**Task prompt**
In the entries below, find every line with the string "BitVec" and copy it.

[Given data Boundary: Start]

/-- A list of such writes. -/
theorem writesWithin_wf (ranges : List (Nat × Nat)) (l : List (Nat × List Byte)) {m : List Host.Cell} (h : Memory.wf m = true) :
    Memory.wf (l.foldl (fun m x => writeWithin ranges m x.1 x.2) m) = true := by
  induction l generalizing m with
  | nil => exact h
  | cons y r ih => exact ih (writeWithin_wf _ _ _ h)

theorem State.scramble_steady {fx : Fixed} (s : State) (n : Nat) (ranges : List (Nat × Nat)) (hs1 : All (Steady fx) s) :
    All (Steady fx) (State.scramble s n ranges) := by
  unfold State.scramble
  have h : All (Steady fx) ((s.ringsOf n).foldl (fun (s : State) r =>
      ({ s with freeCtr := s.freeCtr + 8 } : State).modDma r fun d =>
        { d with
          tail := BitVec.ofNat 32 (s.stray 0), head := BitVec.ofNat 32 (s.stray 1), wpos := BitVec.ofNat 64 (s.stray 2)
          rpos := BitVec.ofNat 64 (s.stray 3), haltCode := BitVec.ofNat 8 (s.stray 4), halted := s.stray 5 % 2 == 1
          dropped := BitVec.ofNat 32 (s.stray 6), enable := s.stray 7 % 2 == 1 }) s) :=
    All.folded hs1 fun _ _ h => State.modDma_steady _ _ _ (All.upd h rfl rfl rfl rfl rfl)
  refine State.modReq_steady _ _ _ (All.upd (s := _) ?_ rfl rfl rfl rfl rfl)
  exact All.updWf h rfl h.cabWf h.scratchWf (writesWithin_wf _ _ h.hostWf) h.peerWf

theorem State.beginReset_steady {fx : Fixed} (s : State) (n : Nat) (w : Waiter) (hs1 : All (Steady fx) s) :
    All (Steady fx) (State.beginReset s n w) := by
  unfold State.beginReset
  repeat' first
    | with_reducible assumption
    | with_reducible apply State.modInst_steady
    | with_reducible apply State.resetRing_steady
    | with_reducible apply State.settlePortReset_steady
    | with_reducible apply State.portResetRing_steady
    | with_reducible apply State.startRecount_steady
    | with_reducible apply State.freeHolds_steady
    | with_reducible apply State.scramble_steady
    | with_reducible refine All.branch (fun _ => ?_) (fun _ => ?_)
    | with_reducible exact All.none
    | with_reducible exact All.noneFst
    | with_reducible refine All.some ?_
    | with_reducible refine All.someFst ?_
    | with_reducible refine All.folded ?_ (fun _ _ _ => ?_)

theorem doInstReset_steady {fx : Fixed} (remove : Bool) (b0 : Waiter) (b1 : Pkt) (b2 : List Byte) (b3 : State) (hs1 : All (Steady fx) b3) :
    All (SteadyDone fx) (doInstReset remove b0 b1 b2 b3) := by
  unfold doInstReset
  repeat' first
    | with_reducible assumption
    | with_reducible apply pendingReply_steady
    | with_reducible apply busy_steady
    | with_reducible apply State.beginReset_steady
    | with_reducible refine All.branch (fun _ => ?_) (fun _ => ?_)

theorem execInstReset_steady {fx : Fixed} (p : Pkt) (s : State) (hs1 : All (Steady fx) s) :
    All (SteadyAns fx) (execInstReset p s) := by
  unfold execInstReset
  repeat' first
    | with_reducible assumption
    | with_reducible apply State.runCommand_steady
    | with_reducible apply doInstReset_steady
    | with_reducible refine All.next ?_

theorem execInstRemove_steady {fx : Fixed} (p : Pkt) (s : State) (hs1 : All (Steady fx) s) :
    All (SteadyAns fx) (execInstRemove p s) := by
  unfold execInstRemove
  repeat' first
    | with_reducible assumption
    | with_reducible apply State.runCommand_steady
    | with_reducible apply doInstReset_steady
    | with_reducible refine All.next ?_

theorem State.removeInst_steady {fx : Fixed} (s : State) (n : Nat) (hs1 : All (Steady fx) s) :
    All (Steady fx) (State.removeInst s n) := by
  unfold State.removeInst
  repeat' first
    | with_reducible assumption
    | with_reducible apply State.modReq_steady
    | with_reducible apply State.modDma_steady
    | with_reducible apply State.modInst_steady
    | with_reducible refine All.folded ?_ (fun _ _ _ => ?_)
    | intro _ _
    | fail_if_no_progress (with_reducible refine All.upd ?_ (by rfl) (by rfl) (by rfl) (by rfl) (by rfl))

theorem State.finishReset_steady {fx : Fixed} (s : State) (n : Nat) (hs1 : All (Steady fx) s) :
    All (Steady fx) (State.finishReset s n) := by
  unfold State.finishReset
  repeat' first
    | with_reducible assumption
    | with_reducible apply State.modInst_steady
    | with_reducible apply State.complete_steady
    | with_reducible apply State.scramble_steady
    | with_reducible apply State.removeInst_steady
    | with_reducible refine All.branch (fun _ => ?_) (fun _ => ?_)
    | with_reducible exact All.none
    | with_reducible exact All.noneFst
    | with_reducible refine All.some ?_
    | with_reducible refine All.someFst ?_
    | (with_reducible refine All.ofFst (by assumption) ?_)
    | (with_reducible refine All.ofSnd (by assumption) ?_)
    | (with_reducible refine All.ofMid (by assumption) ?_)
    | (with_reducible refine All.ofThird (by assumption) ?_)
    | (with_reducible refine All.ofSome (by assumption) ?_)
    | (with_reducible refine All.ofSomeFst (by assumption) ?_)
    | (with_reducible refine All.ofOk (by assumption) ?_)
    | split

theorem State.recountEnd_steady {fx : Fixed} (s : State) (hs1 : All (Steady fx) s) :
    All (Steady fx) (State.recountEnd s) := by
  unfold State.recountEnd
  repeat' first
    | with_reducible assumption
    | with_reducible apply State.reach_steady
    | with_reducible apply State.raise_steady
    | with_reducible apply State.complete_steady
    | with_reducible apply State.recountReq_steady
    | with_reducible apply State.startRecount_steady
    | with_reducible apply State.finishReset_steady
    | with_reducible refine All.branch (fun _ => ?_) (fun _ => ?_)
    | with_reducible exact All.none
    | with_reducible exact All.noneFst
    | with_reducible refine All.some ?_
    | with_reducible refine All.someFst ?_
    | with_reducible refine All.folded ?_ (fun _ _ _ => ?_)
    | (with_reducible refine All.ofFst (by assumption) ?_)
    | (with_reducible refine All.ofSnd (by assumption) ?_)
    | (with_reducible refine All.ofMid (by assumption) ?_)
    | (with_reducible refine All.ofThird (by assumption) ?_)
    | (with_reducible refine All.ofSome (by assumption) ?_)
    | (with_reducible refine All.ofSomeFst (by assumption) ?_)
    | (with_reducible refine All.ofOk (by assumption) ?_)
    | split
    | intro _ _
    | fail_if_no_progress (with_reducible refine All.upd ?_ (by rfl) (by rfl) (by rfl) (by rfl) (by rfl))

theorem execRecountComplete_steady {fx : Fixed} (s : State) (hs1 : All (Steady fx) s) :
    All (SteadyAns fx) (execRecountComplete s) := by
  unfold execRecountComplete
  repeat' first
    | with_reducible assumption
    | with_reducible apply State.recountEnd_steady
    | with_reducible refine All.next ?_

theorem doDirtyLog_steady {fx : Fixed} (b0 : Waiter) (b1 : Pkt) (b2 : List Byte) (b3 : State) (hs1 : All (Steady fx) b3) :
    All (SteadyDone fx) (doDirtyLog b0 b1 b2 b3) := by
  unfold doDirtyLog
  repeat' first
    | with_reducible assumption
    | with_reducible apply State.modInst_steady
    | with_reducible apply pendingReply_steady
    | with_reducible apply busy_steady
    | with_reducible refine All.branch (fun _ => ?_) (fun _ => ?_)

theorem State.dirtyRow_steady {fx : Fixed} (s : State) (op : Nat) (p : Pkt) (hs1 : All (Steady fx) s) :
    All (Steady fx) (State.dirtyRow s op p) := by
  unfold State.dirtyRow
  repeat' first
    | with_reducible assumption
    | with_reducible apply State.runCommand_steady
    | with_reducible apply State.settleSwaps_steady
    | with_reducible apply doDirtyLog_steady

theorem execDirtyLogSwap_steady {fx : Fixed} (p : Pkt) (s : State) (hs1 : All (Steady fx) s) :
    All (SteadyAns fx) (execDirtyLogSwap p s) := by
  unfold execDirtyLogSwap
  repeat' first
    | with_reducible assumption
    | with_reducible apply State.dirtyRow_steady
    | with_reducible refine All.next ?_

theorem execDirtyLogStop_steady {fx : Fixed} (p : Pkt) (s : State) (hs1 : All (Steady fx) s) :
    All (SteadyAns fx) (execDirtyLogStop p s) := by
  unfold execDirtyLogStop
  repeat' first
    | with_reducible assumption
    | with_reducible apply State.dirtyRow_steady
    | with_reducible refine All.next ?_

theorem State.startFence_steady {fx : Fixed} (s : State) (n : Nat) (hs1 : All (Steady fx) s) :
    All (Steady fx) (State.startFence s n) := by
  unfold State.startFence
  repeat' first
    | with_reducible assumption
    | with_reducible apply State.modCtx_steady
    | with_reducible apply State.modInst_steady
    | with_reducible refine All.branch (fun _ => ?_) (fun _ => ?_)
    | intro _ _
    | fail_if_no_progress (with_reducible refine All.upd ?_ (by rfl) (by rfl) (by rfl) (by rfl) (by rfl))

theorem State.fenceRing_steady {fx : Fixed} (s : State) (r : Nat) (hs1 : All (Steady fx) s) :
    All (Steady fx) (State.fenceRing s r) := by
  unfold State.fenceRing
  repeat' first
    | with_reducible assumption
    | with_reducible apply State.modDma_steady
    | with_reducible apply State.dropChain_steady
    | with_reducible apply State.dropBacklog_steady

theorem State.fenceEnd_steady {fx : Fixed} (s : State) (n : Nat) (hs1 : All (Steady fx) s) :
    All (Steady fx) (State.fenceEnd s n) := by
  unfold State.fenceEnd
  repeat' first
    | with_reducible assumption
    | with_reducible apply State.modCmdRing_steady
    | with_reducible apply State.modCtx_steady
    | with_reducible apply State.modInst_steady
    | with_reducible apply State.raise_steady
    | with_reducible apply State.complete_steady
    | with_reducible apply State.recountReq_steady
    | with_reducible apply State.freeHolds_steady
    | with_reducible apply State.finishReset_steady
    | with_reducible apply State.fenceRing_steady
    | with_reducible refine All.folded ?_ (fun _ _ _ => ?_)
    | split

theorem execFenceComplete_steady {fx : Fixed} (n : Fin 64) (s : State) (hs1 : All (Steady fx) s) :
    All (SteadyAns fx) (execFenceComplete n s) := by
  unfold execFenceComplete
  repeat' first
    | with_reducible assumption
    | with_reducible apply State.fenceEnd_steady
    | with_reducible refine All.next ?_

theorem State.fenceGuests_steady {fx : Fixed} (s : State) (hs1 : All (Steady fx) s) :
    All (Steady fx) (State.fenceGuests s) := by
  unfold State.fenceGuests
  repeat' first
    | with_reducible assumption
    | with_reducible apply State.startFence_steady
    | with_reducible refine All.folded ?_ (fun _ _ _ => ?_)

theorem State.flrVf_steady {fx : Fixed} (s : State) (n : Nat) (hs1 : All (Steady fx) s) :
    All (Steady fx) (State.flrVf s n) := by
  unfold State.flrVf
  repeat' first
    | with_reducible assumption
    | with_reducible apply State.startFence_steady
    | with_reducible refine All.branch (fun _ => ?_) (fun _ => ?_)
    | fail_if_no_progress (with_reducible refine All.upd ?_ (by rfl) (by rfl) (by rfl) (by rfl) (by rfl))

theorem execFlrVf_steady {fx : Fixed} (n : Fin 64) (s : State) (hs1 : All (Steady fx) s) :
    All (SteadyAns fx) (execFlrVf n s) := by
  unfold execFlrVf
  repeat' first
    | with_reducible assumption
    | with_reducible apply State.flrVf_steady
    | with_reducible refine All.next ?_

theorem State.vfClear_steady {fx : Fixed} (s : State) (hs1 : All (Steady fx) s) :
    All (Steady fx) (State.vfClear s) := by
  unfold State.vfClear
  repeat' first
    | with_reducible assumption
    | with_reducible apply State.fenceGuests_steady
    | with_reducible refine All.branch (fun _ => ?_) (fun _ => ?_)
    | fail_if_no_progress (with_reducible refine All.upd ?_ (by rfl) (by rfl) (by rfl) (by rfl) (by rfl))

theorem execVfEnableClear_steady {fx : Fixed} (s : State) (hs1 : All (Steady fx) s) :
    All (SteadyAns fx) (execVfEnableClear s) := by
  unfold execVfEnableClear
  repeat' first
    | with_reducible assumption
    | with_reducible apply State.vfClear_steady
    | with_reducible refine All.next ?_

theorem State.flrPf_steady {fx : Fixed} (s : State) (hs1 : All (Steady fx) s) :
    All (Steady fx) (State.flrPf s) := by
  unfold State.flrPf
  repeat' first
    | with_reducible assumption
    | with_reducible apply State.portResetCp0_steady
    | with_reducible apply State.startFence_steady
    | with_reducible apply State.fenceGuests_steady
    | fail_if_no_progress (with_reducible refine All.upd ?_ (by rfl) (by rfl) (by rfl) (by rfl) (by rfl))

theorem execFlrPf_steady {fx : Fixed} (s : State) (hs1 : All (Steady fx) s) :
    All (SteadyAns fx) (execFlrPf s) := by
  unfold execFlrPf
  repeat' first
    | with_reducible assumption
    | with_reducible apply State.flrPf_steady
    | with_reducible refine All.next ?_

/-! ### Host -/

theorem State.linkLost_steady {fx : Fixed} (s : State) (hs1 : All (Steady fx) s) :
    All (Steady fx) (State.linkLost s) := by
  unfold State.linkLost
  repeat' first
    | with_reducible assumption
    | with_reducible apply State.hostFreeze_steady
    | with_reducible refine All.branch (fun _ => ?_) (fun _ => ?_)
    | fail_if_no_progress (with_reducible refine All.upd ?_ (by rfl) (by rfl) (by rfl) (by rfl) (by rfl))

[Given data Boundary: End]

**Answer space**
          tail := BitVec.ofNat 32 (s.stray 0), head := BitVec.ofNat 32 (s.stray 1), wpos := BitVec.ofNat 64 (s.stray 2)
          rpos := BitVec.ofNat 64 (s.stray 3), haltCode := BitVec.ofNat 8 (s.stray 4), halted := s.stray 5 % 2 == 1
          dropped := BitVec.ofNat 32 (s.stray 6), enable := s.stray 7 % 2 == 1 }) s) :=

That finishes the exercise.